If you think of thinking as generating a bunch of a priori datapoints (your thoughts) and trying to find a model that fits those data, we can use this to classify some overthinking failure-modes. These classes may overlap somewhat.

  1. You overfit your model to the datapoints because you underestimate their variance (regularization failure).
  2. Your datapoints may not compare very well to the real-world thing you're trying to optimize, so by underestimating their bias you may make your model less generalizable out of training distribution (distribution mismatch).
  3. If you over-update on each new datapoint because you underestimate the breadth of the landscape (your a priori datapoints about a thing may be a very limited distribution compared to the thing-in-itself), you may prematurely descend into a local optima (greediness failure).

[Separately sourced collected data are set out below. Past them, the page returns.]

-- ==== Sys2Proof/Machine/Links.lean ====
section
/-! DEFINITION. Request acceptance (R163) and the two receivers: of a station line (R161) and of the sensor line (R185). -/

namespace Sys2Proof.Machine

open Sys2Proof

/-! ### Request acceptance (R163) -/

/-- R163 cases 2 to 5 for a frame that opens a request on its port: `serve` is what its owning block makes of it. -/
def acceptFrame (p : Port) (kind tag : Byte) (serve : State → Served) (s : State) : State :=
  let opened := openRequest p kind tag s
  if s.mode = .starting ∧ kind ≠ kindByte .status then answerPort p { status := .notReady } opened
  else deliver p (serve opened)

/-- R161 and R163: a good frame brings its link UP and is then answered BUSY, or taken by acceptance. -/
def takeFrame (p : Port) (kind tag : Byte) (serve : State → Served) (s : State) : State :=
  let heard := hearFrame p s
  if (s.ports.get p).inFlight.isSome then answerBusy p kind tag heard else acceptFrame p kind tag serve heard

/-- A good frame of a request kind whose payload has the kind's length. -/
def takeRequest (p : Port) (k : RequestKind) (tag : Byte) (serve : State → Served) (s : State) : State :=
  takeFrame p (kindByte k) tag serve s

/-- A good frame given raw. -/
def takeRawFrame (p : Port) (kind tag : Byte) (payload : List Byte) (s : State) : State :=
  takeFrame p kind tag (serveFrame p kind payload) s

/-! ### The receiver of a station port (R161) -/

/-- The SYNC byte of a station frame. -/
def stationSync : Byte := 0xA5

/-- The bytes of a frame from KIND through CHECK make a good frame, which is taken; nothing shorter than KIND, TAG and CHECK comes
here, since LEN is at least 2. -/
def takeFrameBytes (p : Port) (body : List Byte) (s : State) : State :=
  match body with
  | kind :: tag :: rest => takeRawFrame p kind tag rest.dropLast s
  | _ => s

/-- R161: the LEN field is in range. -/
def lengthGood (len : Nat) : Bool := decide (2 ≤ len) && decide (len ≤ 768)

/-- R161: the receiver is in a frame, with the bytes it has taken, the last of them just now. -/
def holdFrame (p : Port) (taken : List Byte) (s : State) : State :=
  setPort p { s.ports.get p with receiver := .inFrame taken 0 } s

/-- R161: the receiver of a port, hunting, takes bytes. The first number bounds the frames and skipped bytes it may still take; the number
of bytes is enough. A frame that the bytes do not end is held. -/
def receive (p : Port) : Nat → List Byte → State → State
  | 0, _, s => s
  | _ + 1, [], s => s
  | n + 1, b :: rest, s =>
    if b ≠ stationSync then receive p n rest s
    else
      match rest with
      | lo :: hi :: more =>
        let len := (half lo hi).toNat
        if lengthGood len = false then receive p n more (countFrameError p s)
        else if more.length < len + 1 then holdFrame p (b :: rest) s
        else if byteSum (lo :: hi :: more.take (len + 1)) = 0 then
          receive p n (more.drop (len + 1)) (takeFrameBytes p (more.take (len + 1)) s)
        else receive p n (more.drop (len + 1)) (countFrameError p s)
      | _ => holdFrame p (b :: rest) s

/-- R161: bytes arrive on a station line without a gap between them. They go on with the frame the receiver is in, unless more than 2 ms
have passed since its last byte, which discards it. -/
def receiveBytes (p : Port) (bytes : List Byte) (s : State) : State :=
  let r := s.ports.get p
  match r.receiver with
  | .hunting => receive p bytes.length bytes s
  | .inFrame taken gap =>
    if bytes = [] then s
    else if gap < 3 then
      receive p (taken ++ bytes).length (taken ++ bytes) (setPort p { r with receiver := .hunting } s)
    else receive p bytes.length bytes (endFrame p s)

/-! ### The receiver of the sensor port (R185) -/

/-- R185: a frame on the sensor line that is given whole begins while the receiver hunts, so a frame the receiver was in has been
discarded (assumption 35). -/
def hearSensor (s : State) : State := { s with sensorReceiver := .hunting }

/-- The SYNC byte of a sensor port frame. -/
def sensorSync : Byte := 0xC3

/-- The 16-bit values of a line's pixels, little-endian. -/
def halves : List Byte → List Half
  | lo :: hi :: rest => half lo hi :: halves rest
  | _ => []

/-- R81, R130: a good frame is handed on by its kind; `body` runs from the byte after the kind through CHECK. -/
def takeSensorFrame (kind : Byte) (body : List Byte) (s : State) : State :=
  match body with
  | a :: b :: rest =>
    if kind = 0x03 then takeScanLine (half a b) (halves rest.dropLast) s
    else
      match rest with
      | r0 :: r1 :: _ => takePollReply a b (half r0 r1) s
      | _ => s
  | _ => s

/-- The bytes of a sensor port frame after its kind, CHECK included, for the kinds taken from the line (section 12.6). -/
def sensorFrameRest (kind : Byte) : Option Nat :=
  if kind = 0x02 then some 5 else if kind = 0x03 then some 243 else none

/-- R185: the sensor port's receiver is in a frame, with the bytes it has taken, the last of them just now. -/
def holdSensorFrame (taken : List Byte) (s : State) : State := { s with sensorReceiver := .inFrame taken 0 }

/-- R185: the sensor port's receiver, hunting, takes bytes; discarded frames are counted nowhere. A frame that the bytes do not end is
held. -/
def receiveSensor : Nat → List Byte → State → State
  | 0, _, s => s
  | _ + 1, [], s => s
  | n + 1, b :: rest, s =>
    if b ≠ sensorSync then receiveSensor n rest s
    else
      match rest with
      | [] => holdSensorFrame (b :: rest) s
      | kind :: more =>
        match sensorFrameRest kind with
        | none => receiveSensor n more s
        | some len =>
          if more.length < len then holdSensorFrame (b :: rest) s
          else if byteSum (kind :: more.take len) = 0 then
            receiveSensor n (more.drop len) (takeSensorFrame kind (more.take len) s)
          else receiveSensor n (more.drop len) s

/-- R185: bytes arrive on the sensor line without a gap between them. They go on with the frame the receiver is in, unless more than
2 ms have passed since its last byte, which discards it. -/
def receiveSensorBytes (bytes : List Byte) (s : State) : State :=
  match s.sensorReceiver with
  | .hunting => receiveSensor bytes.length bytes s
  | .inFrame taken gap =>
    if bytes = [] then s
    else if gap < 3 then
      receiveSensor (taken ++ bytes).length (taken ++ bytes) { s with sensorReceiver := .hunting }
    else receiveSensor bytes.length bytes { s with sensorReceiver := .hunting }

end Sys2Proof.Machine
end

I'm afraid that I don't remember the specific name nor the specific formula (and a cursory Google search hasn't been able to job my memory), but there is also the concept within operations management of not optimizing a system too much, because that decreases effectiveness. If my memory serves, you can roughly think of it that if you are too highly optimized, your system is rigid/fragile and lacks the slack/flexibility to deal with unexpected but inevitable shocks.

I posted this to LessWrong as well, and one of the commenters there mentions the "performance / robustness stability tradeoff in controls theory". Is that the same as what you're thinking of?

Reminds me of the result in queueing theory, where (in the simplest queue model) going above ~80% utilisation of your capacity leads to massive increases in waiting time.

I'm glad you included the Tony Hoare/Donald Knuth quote about premature optimization. As soon as I saw the title of this post I was hoping there would be  at least some reference to that.

This is funny but I do not think that Goodhart's law is biting. Sometimes, measures can be optimal. Consider that all this Bob's 'suboptimal' development leads him to step back and see a better solution: the car driver is going to drive safely and Alice joins the introductions via videoconference. So, even being frantic about a metric, which is possibly not the ultimate target (the meeting going well?) can lead to a solution that meets this target, while also optimizes for the 'proxy' metric.

There is no need to explicitly reflect on purpose for this likely development toward an optimal solution. Actually, are you frantic about optimization for suboptimal optimization? I think so because perceived imposition may create inefficiencies. (Also take this as expressive writing.)